Education policy also plays a role, he said, with the threat of students in lower-income school districts falling behind during the learning shifts prompted by COVID-19. Affluent students, meanwhile, are more likely to stay on track, thanks to private tutors and enrichment programs.
Those are among issues at the forefront for Detroit Future City, said Ashley Clark, director for the nonprofit planning agency’s Center for Equity, Engagement and Research. She said educational attainment and workforce opportunities are important in Michigan’s largest city, where population shifts among the middle class left concentrated poverty in Detroit.
“We need to create opportunities for people to become middle class and create opportunities for people in the middle class to want to live here,” Clark said.
COVID-19, she added, “showed disproportionate impact on communities of color.” That stretches from social determinants of health, like poverty and housing instability, to employment disparities that Ballard described.
“We have to acknowledge that the previous ‘normal’ was vastly inequitable and that the crisis has left many people more vulnerable,” Clark said.
The impact of racial wage gaps on a community is high, said Harris, the leader of the National Business League.
“It means that Blacks continue to be marginalized, isolated and excluded from the economic mainstream of society, further maintaining and underdeveloped and poverty-stricken status in America, removing the possibility of generational wealth and economic opportunities.”
Back in Washtenaw County, that’s a concern for Jefferson, too.
A retiree from General Motors before he moved into local politics, Jefferson saw what good-paying manufacturing jobs meant to the Ypsilanti area: Workers of all races were able to buy homes, contribute to the tax base and count on a quality education from local schools.
“Without those earners, with their fair wages, our school district suffers,” Jefferson said, noting how two Ypsilanti-area districts had to consolidate while students continue to move to nearby affluent districts. “That impacts what resources are available to our children and what opportunities they find.”
The ripple effects show the complexity: child care, health care, housing affordability all rise as issues in a low-income community, he said.
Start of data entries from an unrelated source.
-- ==== Sys2Proof/Machine/State.lean ====
section
/-! DEFINITION. The state of the device: everything the spec gives the block, as plain data, the
queue of commands that wait, and the machine right after reset. -/

namespace Sys2Proof.Machine

/-! ### Stores -/

/-- Bytes at addresses, strictly rising, no entry equal to what an unlisted address reads as. -/
abbrev Mem := List Host.Cell

/-- Object values by key `256 × index + subindex` (R388), strictly rising. A value is the number its
little-endian bytes spell (R9). An object without an entry reads as its default. -/
abbrev Objs := List (Nat × Nat)

/-! ### Programs and instructions in flight (chapter 04) -/

/-- An instruction record (R88). -/
structure Rec where
  opcode : Nat
  flags : Nat
  modifier : Nat
  counter : Nat
  /-- Its reserved bytes are zero. -/
  reserved : Bool
  slots : List Nat
  params : List Nat
  deriving DecidableEq, Repr

/-- A tensor: a descriptor with its extents resolved (R90, R92). -/
structure Tensor where
  addr : Nat
  fmt : Fmt
  rank : Nat
  ext : List Nat
  str : List Nat
  mode : Nat
  compr : Nat
  flags : Nat
  hint : Nat
  ident : Nat
  deriving DecidableEq, Repr

/-- Where a program's body lies (R85). -/
inductive Body where
  | inline (bytes : List Byte)
  | byRef (addr : Nat)
  deriving DecidableEq, Repr

/-- Why issue of a program ended early (R87): the status, the record index, its opcode, the slot. -/
structure Stop where
  status : Nat
  index : Nat
  opcode : Nat
  slot : Nat
  deriving DecidableEq, Repr

/-- A mode 1 SIGNAL that waits for every earlier record of its program (R107). -/
structure Deferred where
  index : Nat
  counter : Nat
  increment : Nat
  /-- Its completion counter, where flag [0] is set. -/
  signal : Option Nat
  deriving DecidableEq, Repr

/-- Worked cycles of a unit on a logical plot of a strip, with its event class. -/
structure Owed where
  strip : Nat
  plot : Nat
  cls : Nat
  cycles : Nat
  deriving DecidableEq, Repr

/-- A program, waiting in its receive queue or active (R84 to R87, R94, R223). -/
structure Program where
  /-- Of a recompute program: what its written units owe to the counters until its race is decided (R222, R413). -/
  owed : List Owed := []
  serial : Nat
  qp : Nat
  ident : Nat
  flags : Nat
  nI : Nat
  nD : Nat
  body : Body
  tableAddr : Nat
  tableEntries : Nat
  mask : Nat
  pieces : Nat
  /-- The allocation entry whose recompute program this is (R223). -/
  recompute : Option Nat
  active : Bool
  next : Nat
  /-- Records that have entered the lookahead (R221). -/
  entered : Nat
  issued : Nat
  completed : Nat
  /-- Every status an instruction of the program returned (R87, R101); 0x151 is 0x51 with no spare left. -/
  seen : List Nat
  stop : Option Stop
  /-- The WAIT that holds issue: the time it started to wait, in ns. -/
  waitSince : Option Nat
  deferred : List Deferred
  /-- The first flight serial number that the BARRIER or STEP_COMMIT which holds issue does not wait
  for (R107). -/
  barrier : Option Nat
  deriving DecidableEq, Repr

/-- The part of a fabric, commit or Drill operation that ends apart from its plan. -/
inductive Hold where
  | none
  | fabric
  | commit
  | drill
  deriving DecidableEq, Repr

/-- A byte range an instruction in flight uses. -/
structure Span where
  addr : Nat
  len : Nat
  read : Bool
  write : Bool
  hint : Nat
  deriving DecidableEq, Repr

/-- A part of a CXL-window operand, at most 512 MiB, to be staged or written back (R224). -/
structure StagePart where
  addr : Nat
  len : Nat
  write : Bool
  hint : Nat
  deriving DecidableEq, Repr

/-- A part that lies in the staging area, and the flight that uses it; nobody uses a clean copy (R224). -/
structure Staged where
  addr : Nat
  len : Nat
  hint : Nat
  user : Option Nat
  deriving DecidableEq, Repr

/-- An instruction that has issued and not completed (R94, R130). -/
structure Flight where
  serial : Nat
  prog : Nat
  index : Nat
  opcode : Nat
  /-- The control-word bit of its event class (R121, R416); 0 where it has none. -/
  cls : Nat
  /-- The completion counter, where flag [0] is set (R98). -/
  signal : Option Nat
  statuses : List Nat
  slot : Nat
  spans : List Span
  /-- Statistics records to write at completion (R80). -/
  records : List (List Byte)
  codebooks : List Nat
  dict : Option Nat
  /-- The slot that it loads: a codebook slot, or 4 and a dictionary slot (R198, R272). -/
  loads : Option Nat
  hold : Hold
  /-- HBM blocks of its transient areas (R225), and whether they still wait for room (R219). -/
  area : Nat
  due : Bool
  /-- The device time since which it has waited for blocks (R219). -/
  dueSince : Option Nat
  /-- The off-loadable allocations with blocks in CXL that its inputs wait for (R221, R222). -/
  waits : List Nat
  /-- Parts of its CXL operands not yet staged or written back (R224). -/
  stage : List StagePart
  /-- Whether BARRIER or STEP_COMMIT applies the shadows at completion (R107). -/
  apply : Bool
  /-- The 64-byte units that it has written, by address, as they were before (R99). -/
  before : List (Nat × List Byte)
  deriving DecidableEq, Repr

/-! ### The Furrow's work counters (chapter 05) -/

/-- What one element, or one unit, costs on the engines of a plot (R111, R206, R471). -/
structure Cost where
  /-- Bits loaded. -/
  loads : Nat := 0
  /-- Bits of the loads that lie in the CXL window. -/
  cxl : Nat := 0
  /-- Lane operations of the vector unit. -/
  ops : Nat := 0
  /-- Bits stored. -/
  stores : Nat := 0
  /-- Cycles of the matrix array, and twice its cycles per value of k: 4, 2 or 1; 0 where it has no part. -/
  array : Nat := 0
  rate : Nat := 0
  /-- Cycles of the expander and of the compactor. -/
  expand : Nat := 0
  compact : Nat := 0
  /-- Blocks expanded from coded, raw and zero form, and blocks compacted. -/
  blocks : List Nat := []
  /-- What it stores lies in the CXL window. -/
  out : Bool := false
  /-- One key segment of a unit (R161). -/
  part : Bool := false
  /-- The T0 tiles that it completes. -/
  tiles : Nat := 0
  /-- Array cycles in tiles with a masked lane, and those of a 16-bit pair where the rate is another one. -/
  masked : Nat := 0
  sixteen : Nat := 0
  /-- Elements whose conversion counts (R77). -/
  counted : Nat := 0
  deriving DecidableEq, Repr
Then business startups may struggle for financing, further limiting economic progress.
The economy amid COVID-19 “has shown me that it’s getting worse and diversity gaps are widening,” Jefferson said. He thinks the wave of protests over the summer will help by mobilizing younger adults to drive change, which he hopes results in policy changes.
“On the horizon,” Jefferson said, “there’s a zeal from younger generations to no longer tolerate these disparities.”